The ban has existed since the mid-2000s, when extensive testing found backdoor hardware and firmware in Lenovo chips that could be exploited by hackers and cyber-spies, the report said. Countries banning the company’s products include the US, Britain, Canada, New Zealand and Australia.
Lenovo did not respond to a request for comment. However, the company told The Australian Financial Review that it was unaware of the ban and that its enterprise and government customers have found its products to be “reliable and secure.”
The report is a reminder of the threats that exist within an organisation’s supply chain, which can span many countries, experts said Friday.
“The real issue is about the trustworthiness and integrity of hardware and software around the globe,” said Jacob Olcott, a principal consultant on cyber-security at Good Harbor Consulting.
Indeed, the China-based networking company Huawei, which has also had to defend the security of its gear, has pointed out that any IT vendor’s hardware could contain hidden backdoors. That’s because vendors buy chips and integrated circuits from manufacturers around the world.
“Huawei’s right,” said Murray Jennex, an assistant professor of information security at San Diego State University. “Many other [IT] companies are just as susceptible and other countries are probably doing the same thing – inserting backdoors.”
Chinese manufacturers in general are often cited as a security risk because US government officials have identified their homeland as a major source of cyber-espionage. Nevertheless, organisations need to take a broader view of the problem.

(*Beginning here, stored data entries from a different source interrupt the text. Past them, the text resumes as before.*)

/-! ### The STATUS word, field by field from bit 0 up (R23) -/

theorem flagBit_getLsbD_zero (b : Bool) : (flagBit b).getLsbD 0 = b := by cases b <;> rfl

theorem statusWord_busy (s : State) : (statusWord s).getLsbD 0 = s.busy := by
  simp only [statusWord, BitVec.getLsbD_append, Nat.reduceLT, if_true, flagBit_getLsbD_zero]

theorem statusWord_err (s : State) : (statusWord s).getLsbD 1 = s.err := by
  simp only [statusWord, BitVec.getLsbD_append, Nat.reduceLT, Nat.reduceSub, if_true, if_false, flagBit_getLsbD_zero]

theorem statusWord_wdrop (s : State) : (statusWord s).getLsbD 12 = s.wdrop := by
  simp only [statusWord, BitVec.getLsbD_append, Nat.reduceLT, Nat.reduceSub, if_true, if_false, flagBit_getLsbD_zero]

theorem statusWord_bit11 (s : State) : (statusWord s).getLsbD 11 = false := by
  simp only [statusWord, BitVec.getLsbD_append, Nat.reduceLT, Nat.reduceSub, if_true, if_false, BitVec.getLsbD_zero]

theorem statusWord_bits3to2 (s : State) : (statusWord s).extractLsb' 2 2 = 0#2 := by
  unfold statusWord
  iterate 2 rw [BitVec.extractLsb'_append_eq_of_le (by decide)]
  rw [BitVec.extractLsb'_append_eq_right]

theorem statusWord_ecode (s : State) : (statusWord s).extractLsb' 4 4 = s.ecode := by
  unfold statusWord
  iterate 3 rw [BitVec.extractLsb'_append_eq_of_le (by decide)]
  rw [BitVec.extractLsb'_append_eq_right]

theorem statusWord_ctx (s : State) : (statusWord s).extractLsb' 8 3 = phaseCode s.ctx := by
  unfold statusWord
  iterate 4 rw [BitVec.extractLsb'_append_eq_of_le (by decide)]
  rw [BitVec.extractLsb'_append_eq_right]

theorem statusWord_bits31to13 (s : State) : (statusWord s).extractLsb' 13 19 = 0#19 := by
  unfold statusWord
  iterate 7 rw [BitVec.extractLsb'_append_eq_of_le (by decide)]
  rw [BitVec.extractLsb'_eq_self]

end Sys2Proof.Machine

section
open Sys2Proof Sys2Proof.Machine

/-- Settles O49: the write by the register's rule, the read back by `readRegister_writeRegister_operand`, the commands by
`exec_operands`. -/
theorem operandRegistersHoldWhatIsWritten : Obligations.OperandRegistersHoldWhatIsWritten := by
  refine ⟨fun s w hb => ?_, fun off s t w hb hoff hx => ?_, fun i s t hx => exec_operands hx⟩
  · have write (r : Reg) (s' : State) (hr : writeRegister r w s = unlessBusy s s') :
        hostAccess (.writeReg 32 (offsetOf r) w) s = .next s' := by
      rw [hostAccess_writeReg, hr, unlessBusy_idle hb]
    exact ⟨write .src _ rfl, write .len _ rfl, write .dst _ rfl, write .kadr _ rfl, write .klen _ rfl⟩
  · obtain ⟨r, hr, rfl⟩ := List.mem_map.mp (show off ∈ operandRegs.map offsetOf from hoff)
    rw [hostAccess_writeReg] at hx
    cases hx
    rw [hostAccess_readReg, readRegister_writeRegister_operand hr hb]

/-- Settles O50: each offset is that of its register, whose write is dropped. -/
theorem droppedWritesSetWdrop : Obligations.DroppedWritesSetWdrop := by
  refine ⟨fun off s w hb h4 hoff => ?_, fun off s w hc h4 hl hu => ?_, fun s w hw => ?_, fun s w hw => ?_,
    fun i s t hx => exec_wdrop hx⟩
  · have drop (r : Reg) (hr : writeRegister r w s = dropWrite s) :
        hostAccess (.writeReg 32 (offsetOf r) w) s = .next (dropWrite s) := by rw [hostAccess_writeReg, hr]
    rcases hoff with h0 | hop | ⟨hl, hu⟩
    · obtain rfl : off = offsetOf .cmd := BitVec.eq_of_toNat_eq h0
      exact drop .cmd (writeRegister_cmd_busy hb w)
    · obtain ⟨r, hr, rfl⟩ := List.mem_map.mp (offset_operand off h4 hop)
      exact drop r (writeRegister_operand_busy hr hb w)
    · obtain ⟨i, rfl⟩ := offset_v h4 hl hu
      exact drop (.v i) (writeRegister_v_busy hb i w)
  · obtain ⟨i, rfl⟩ := offset_v h4 hl hu
    rw [hostAccess_writeReg, writeRegister_v_live hc]
    rfl
  · exact (hostAccess_writeReg .status w s).trans (congrArg _ (writeRegister_status_set hw s))
  · exact (hostAccess_writeReg .status w s).trans (congrArg _ (writeRegister_status_clear hw s))

/-- Settles O52: the rules of V0..V7, outside and inside a live HMAC. -/
theorem chainingValueAccess : Obligations.ChainingValueAccess := by
  intro s i j w
  refine ⟨fun hc => ?_, fun hc hb => ⟨setChainWord s.hash.v i w, ?_, chainWord_setChainWord _ i j w⟩,
    fun hc => ⟨?_, ?_⟩, rfl, rfl⟩
  · rw [hostAccess_readReg, readRegister_v hc]
  · rw [hostAccess_writeReg, writeRegister_v_idle hc hb]
  · rw [hostAccess_readReg, readRegister_v_live hc]
  · rw [hostAccess_writeReg, writeRegister_v_live hc]
    rfl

Peter Ludlow, a professor at Northwestern University and an expert in cyber-surveillance, said China is but one concern. “Focusing [only] on China is shortsighted and xenophobic,” he said.
Unfortunately, companies cannot guarantee their hardware is secure simply by running it through a battery of tests. Kevin Coleman, a senior fellow at the Technolytics Institute, recalls when a company asked him how they could be sure that each of the 812 computers they just bought was free of threats.
“I said you’d have to check every single computer down to the chip level and the BIOS level,” Coleman said. “It would be a horrendous task and then you’re not going to guarantee [security] 100 percent.”
Instead, companies should reduce the risk by measuring the cost of security against the data being protected. For storing and processing non-sensitive data, a company has more flexibility to shop for computers on price and features. For business-critical information, companies should favour US-based vendors, experts say.
In all cases, vendors should vouch for the security of their products in writing, he said.
Businesses also need to practice what experts call “security in depth.” Besides following best practices in purchasing hardware, companies should have technology in place to monitor networks for traffic that would indicate sensitive data is leaving an organisation without authorisation.
“No single point of security; no single point of failure,” Coleman said.
However, no matter how many layers of security a company has a breach is always possible. “Never say never,” said Danial Faizullabhoy, vice president of business development for Norwich University Applied Research Institutes.
Therefore, a company should always have policies and procedures that spell out how it should react when a breach occurs, Faizullabhoy said.